Identifying enough examples in your message is the tricky bit (Unless you want to cheat with whitespace!) CRC 32 is linear, provided the data has the correct offset within the message. So CRC([messagea][padding])^CRC([padding][messageb])=CRC([messagea][messageb]) There are some caveats with word alignment that you'll need to cope with, as a general hint, you want to extend the passages out into the "fixed" parts of the message. As a general rule you want to have alternatives for n*1.5 passages, where n is the size of the CRC.
You can now calculate the CRC that the skeletal message has, the impression that each alternative passage would have on it, and then draw up a table comparing the influence that each alternative for each passage would have. You then need to select alternatives that will modify the skeletal CRC to match the CRC you want. That problem is actually quite fun to solve, First off find any alternatives that uniquely modify a bit, if that bit needs to change for your CRC, select that alternative and fold it's influence into the CRC, then go round again. That should reduce the solution space that you then need to search.
That's quite a tough thing to code up, but it would generate your collisions in a very short time span.
Short of a flaw with my calculus, the probability of not having found one collision after N trials is approximated in the following table:
In other words, the probability of having to compute more than 200,000 CRC32 values before finding a duplicate is less than 1%, or, the probability of finding a duplicate before 102,000 attempts is 70.2%
BTW this is remarkable because the probability of finding one collision on, say, the very 200,000th attempt is still in the order of 1/1000th of 1% ((4M - 200,0000) / 4M), but the probably to have found one collision before the 200,000th attempt is a quasi certainty (well, above 99% anyway). This shows the interest of keeping a database of CRCs computed so far.
We could certainly spend some time studying the CRC32 algorithm and its underlying mathematics, in an attempt to find messages more likely to produce a CRC32 collisions, but the relatively small number of truly random attempts required to find at least one collision with quasi certainty, makes this kind of cryptanalysis approach hardly worth the effort. For example assuming that we could discover a way to select messages that are 10 times more likely to collide with one another, we'd still have to try in the order of 63,000 times before reaching the 99% chances of having at least one collision (better than 200,000 but, still requiring roughly the same type of application.)

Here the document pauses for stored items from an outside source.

/-- The n bytes at an address lie in one sector of DRAM, at the bank-local address a, that serves the current supervisor
context, which does not translate (R176): no L1 and no L2 holds a line, and the bank is neither busy nor in a live step. -/
structure InDram (s : State) (va n a : Nat) : Prop where
  raw : untranslated s s.cur = true
  place : physLoc s va = Option.some (.dram a)
  sector : va % 64 + n ≤ 64
  some : 0 < n
  serves : refuses s (dieOf s.cur) (.dram a) = false
  powered : parkedAt s (.dram a) = none
  bank : (s.bank (bankKey a)).shBusy = false ∧ (s.bank (bankKey a)).rtBusy = false
  step : bankInStep s (bankKey a) = false
  l1 : ∀ k, (s.core k).l1 = []
  l2 : s.l2 = []

/-- A store's effect on memory and registers: n bytes at a hold the new bytes, every other byte reads as before, and no
register or flag has changed. -/
def StoredOnly (s t : State) (a : Nat) (bs : List Byte) : Prop :=
  t.mem.readN a bs.length = bs ∧ (∀ b, (b < a ∨ a + bs.length ≤ b) → t.mem.read b = s.mem.read b) ∧
  t.me.sregs = s.me.sregs ∧ t.me.vregs = s.me.vregs ∧ t.me.mregs = s.me.mregs ∧ t.me.hregs = s.me.hregs ∧
  t.me.fpflags = s.me.fpflags ∧ t.me.round = s.me.round ∧ t.me.mode = s.me.mode ∧ t.me.doms = s.me.doms

/-- The bytes of a scalar type (R211). -/
def sizeOf' : ElemType → Nat
  | .s8 | .u8 => 1
  | .s16 | .u16 => 2
  | .s32 | .u32 => 4
  | .s64 | .u64 => 8
  | .s4 | .u4 | .e4m3 | .bf16 | .fp16 | .fp32 => 0

/-- An element extended to a scalar register by its type (R153). -/
def extend (ty : ElemType) (x : Nat) : Word := BitVec.ofInt 64 (if ty.isInt then val ty x else (x : Int))

/-- The active elements of a vector access, lowest first. -/
def onElems (s : State) (ty : ElemType) (mask : BitVec 3) : List Nat := (List.range ty.count).filter fun i => active s mask i

/-- The active lanes of a gather or scatter: of the first 128 (R245). -/
def onLanes (s : State) (mask : BitVec 3) : List Nat := (List.range 128).filter fun i => active s mask i

/-- What a vector load leaves in its register: the loaded elements, and the others kept or zeroed (R243). -/
def LoadedAs (s : State) (ty : ElemType) (d : VReg) (z : Bool) (on : List Nat) (bss : List (List Byte)) (v : Vec) : Prop :=
  (∀ p ∈ on.zip bss, el ty v p.1 = (if ty.width = 4 then bytesToNat p.2 / 16 ^ (p.1 % 2) % 16 else bytesToNat p.2) %
    2 ^ ty.width) ∧
  (∀ i, i < ty.count → i ∉ on → el ty v i = if z then 0 else el ty (s.rv d) i)

/-- The bytes of an element's access: 4-bit elements lie two to a byte (R152). -/
def accBytes (ty : ElemType) : Nat := if ty.width = 4 then 1 else ty.width / 8

/-- The address of element i of a contiguous access (R152, R243). -/
def elemAddr (ty : ElemType) (va i : Nat) : Nat := (va + (if ty.width = 4 then i / 2 else i * (ty.width / 8))) % 2 ^ 64

/-- The alignment of a contiguous vector access (R243). -/
def contigAligned (ty : ElemType) (va : Nat) : Prop :=
  ty ≠ .s64 ∧ ty ≠ .u64 ∧ if ty.width ≤ 8 then va % 64 = 0 else va % (ty.width / 8) = 0

/-- What GATH and SCAT take: a type of 8 to 32 bits, an extent from 1 to 2^32 − 1, an aligned address (R245). -/
def laneOk (ty : ElemType) (va : Nat) (ext : Word) : Prop :=
  ty ≠ .s64 ∧ ty ≠ .u64 ∧ ty.width ≠ 4 ∧ 0 < ext.toNat ∧ ext.toNat < 2 ^ 32 ∧ va % (ty.width / 8) = 0

/-- The address of a lane: its index modulo the extent (R245). -/
def laneAt (ty : ElemType) (va : Nat) (idx : Vec) (ext : Word) (i : Nat) : Nat :=
  (va + el .u32 idx i % ext.toNat * (ty.width / 8)) % 2 ^ 64

/-- An order that acquires (R106). -/
def acquires (o : Order) : Prop := o = .acq ∨ o = .ar ∨ o = .sc
/-- An order that releases (R106). -/
def releases (o : Order) : Prop := o = .rel ∨ o = .ar ∨ o = .sc

/-- A state with the memory of another, and with its current context at the same instruction with the same registers. -/
def Kept (s u : State) : Prop :=
  u.mem = s.mem ∧ u.cur = s.cur ∧ u.me.pc = s.me.pc ∧ u.me.sregs = s.me.sregs ∧ u.me.vregs = s.me.vregs ∧
  u.me.mregs = s.me.mregs ∧ u.me.hregs = s.me.hregs

/-- A context that waited goes on at its instruction with what an event recorded for it, its registers and memory as
before (R182). -/
def Goes (s t : State) (cid : Nat) (m : Mid) : Prop :=
  (t.ctx cid).st = .ready ∧ (t.ctx cid).mid = m ∧ (t.ctx cid).pc = (s.ctx cid).pc ∧
  (t.ctx cid).sregs = (s.ctx cid).sregs ∧ t.mem = s.mem

/-- The context k has arrived for the context cid that waits at ALIGN, or is none that it waits for (R180, R185). -/
def Arrived (s : State) (cid k : Nat) : Prop :=
  k = cid ∨ (s.ctx k).asid ≠ (s.ctx cid).asid ∨ (s.ctx k).pc / 64 = (s.ctx cid).pc / 64 ∨
  match (s.ctx k).st with
  | .idle | .evicted | .blocked | .parked | .frozen => True
  | .stalled => (s.ctx k).mid = .waiting 185
  | .ready => False

/-- The condition of R185 for a context; a supervisor core has no gang. -/
def AllArrived (s : State) (cid : Nat) : Prop := isSup cid = true ∨ ∀ k ∈ ctxsOfGang (gangOf cid), Arrived s cid k

/-- A core that has nothing to release and no copy to drop: no unacknowledged store, no L1 line and no tidal store. -/
def Settled (s : State) (core : Nat) : Prop :=
  (s.core core).fifo = [] ∧ (s.core core).l1 = [] ∧ (s.core core).tidal = []

/-- A state in which nothing makes a commit wait (R56, R62, R68, R95, R121): no posted request and no L1 copy, no more race records than
one record store takes, and no pending sector whose bank or die holds requests back. -/
structure Committable (s : State) : Prop where
  posted : s.homeq = []
  copies : ∀ k, (s.core k).l1 = []
  records : s.races.length ≤ 16384
  served : ∀ p ∈ s.pend, heldAt s .store (sectorLoc p.sector) = none

/-- The n bytes at an address are translated without a page walk: for a space that does not translate, or when every page lies
outside the translated addresses (R26, R38, R176). -/
def Direct (sp : Option Space) (va n : Nat) : Prop :=
  ∀ x, sp = some x → x.raw = true ∨
    ∀ p ∈ pagePieces (va % 2 ^ 64) (max n 1), 2 ^ 48 ≤ p.1 % 2 ^ 64 ∨ p.1 % 2 ^ 64 / 2 ^ 40 = 0xFF

/-- A context with no enabled floating-point condition that its open windows or itself have yet to park for (R389). -/
def NoEvent (c : Ctx) : Prop := c.ev = 0 ∧ ∀ w ∈ c.windows, ∀ b, RegWrite.fpflags b ∉ w.writes

/-- An instruction that only reads and writes registers and the program counter: the scalar, branch, vector, special-function
and summary groups of the opcode map (R208). -/
def RegisterOnly (i : Instr) : Prop :=
  ∃ w, encode i = some w ∧
    let m := (w.extractLsb' 88 8).toNat
    (1 ≤ m ∧ m < 0x22) ∨ (0x50 ≤ m ∧ m ≤ 0x80) ∨ m = 0xC0

/-- The register that a pending write writes. -/
def written : RegWrite → RegName
  | .s r _ => .s r
  | .v r _ => .v r
  | .fpflags _ => .fpflags

/-- A register that an open lookahead window of the current context has yet to write (R214). -/
def Owed (s : State) (r : RegName) : Prop := ∃ w ∈ s.me.windows, ∃ x ∈ w.writes, written x = r

/-- The magnitude of a value. -/
def absFp : Fp → Fp
  | .nan b => .nan b
  | .inf _ => .inf false
  | .fin _ m e => .fin false m e

/-! ## Matrix operands -/

/-- What MMA and MMAS require of a member in an interval (R300): the slice of this width and class, the A latch and all eight
eighths of the B pair loaded, in one form, wide enough and of one class, and no outstanding load of the A latch. -/
structure MmaReady (s : State) (cls : ElemType) (dst : AReg) (w : Nat) (pair : BitVec 1) (sp : Bool) : Prop where
  member : isMember s s.cur = true
  interval : s.me.interval ≠ 0
  width : w ≤ 512
  slice : (sliceOf s dst).valid = true ∧ (sliceOf s dst).n = w ∧ (sliceOf s dst).cls = cls
  a : (s.core (coreOf s.cur)).alatch[pairIx pair].st = .loaded
  settled : aLoading s pair = false
  b : ∀ e ∈ (s.gang (gangOf s.cur)).bpub[pairIx pair].eighths.toList, e.st = .loaded ∧ e.sp = sp ∧ w ≤ e.n ∧
    e.ty = (s.gang (gangOf s.cur)).bpub[pairIx pair].eighths[0].ty
  same : mclass (s.core (coreOf s.cur)).alatch[pairIx pair].ty =
    mclass (s.gang (gangOf s.cur)).bpub[pairIx pair].eighths[0].ty
  cls : (mclass (s.core (coreOf s.cur)).alatch[pairIx pair].ty = .int ∧ cls = .s32) ∨
    ((mclass (s.core (coreOf s.cur)).alatch[pairIx pair].ty = .fp8 ∨
      mclass (s.core (coreOf s.cur)).alatch[pairIx pair].ty = .bf16) ∧ cls = .fp32)

/-- What a product leaves (R300): every element of the slice by its own block of the A row and the column, its flags, the
slice's class and width as before, and the words of columns outside the width too (R9). -/
def Multiplied (i : Instr) (s : State) (la : BitVec 4) (cls : ElemType) (dst : AReg) (w : Nat) (pair : BitVec 1) (k : FpCtl)
    (sat zs : Bool) (col : Nat → List Nat) : Prop :=
  let a := (s.core (coreOf s.cur)).alatch[pairIx pair]
  let b := (s.gang (gangOf s.cur)).bpub[pairIx pair]
  ∃ x fl, Runs i s (finishLong (setSlice s dst x) la (.a dst :: if cls = .fp32 then [.fpflags] else [])
      (if cls = .fp32 then [.fpflags fl] else [])) ∧
    x.valid = true ∧ x.cls = cls ∧ x.n = w ∧
    (∀ r c, r < a.rows.length → c < w → SMap.getD x.words (512 * r + c) 0#32 = BitVec.ofNat 32
      (blockStep k sat zs a.ty b.eighths[0].ty (SMap.getD (sliceOf s dst).words (512 * r + c) 0#32).toNat
        (unpackElems a.ty.width 64 (a.rows.getD r 0)) (col c) (a.scales.getD r one32) (b.scales.getD (c / 128) one32)).1) ∧
    ∀ r c, r < a.rows.length → w ≤ c → c < 512 →
      SMap.getD x.words (512 * r + c) 0#32 = SMap.getD (sliceOf s dst).words (512 * r + c) 0#32

end Sys2Proof.Claims
end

The only thing we may want to consider, in this area, is to avoid messages shorter than 4 bytes in length (I read somewhere that CRC32 was bijective in this message space), and to avoid messages that are too similar (i.e. only differing by one or two characters), since after CRC32's original purpose is to detect (and possibly auto-correct) such small differences in messages.
Therefore, it appears that the difficulty of the assignment is not so much that of finding ways of computing CRC32s at sizzling speed (though we shouldn't be too slow with this either), but rather to manage a quickly-searcheable database of up to 200,000 Messages (or message "key", more on this below) and their associated CRC32 value.
A few ideas to implement all this
Just yesterday there was this question here on SO, a couple of the pointers mentioned there may help you.
Brute force you need about sqrt(6N) random length messages for a hash of size N to get a 95% probability for collision. E.g. CRC32 , N = 2^32 , you need about 160 000 messages
I will assume that you mean "message" instead of "key".
If you are allowed to choose both "keys", then brute-force would be rather quick anyway because of the birthday paradox. Pick random messages, compute their CRC, remember all of them and the associated CRC, and each new one has more and more chances to collide with an existing one as they accumulate. Frankly, I expect this approach to be faster on a modern computer than looking up known approaches to make CRC32 collide.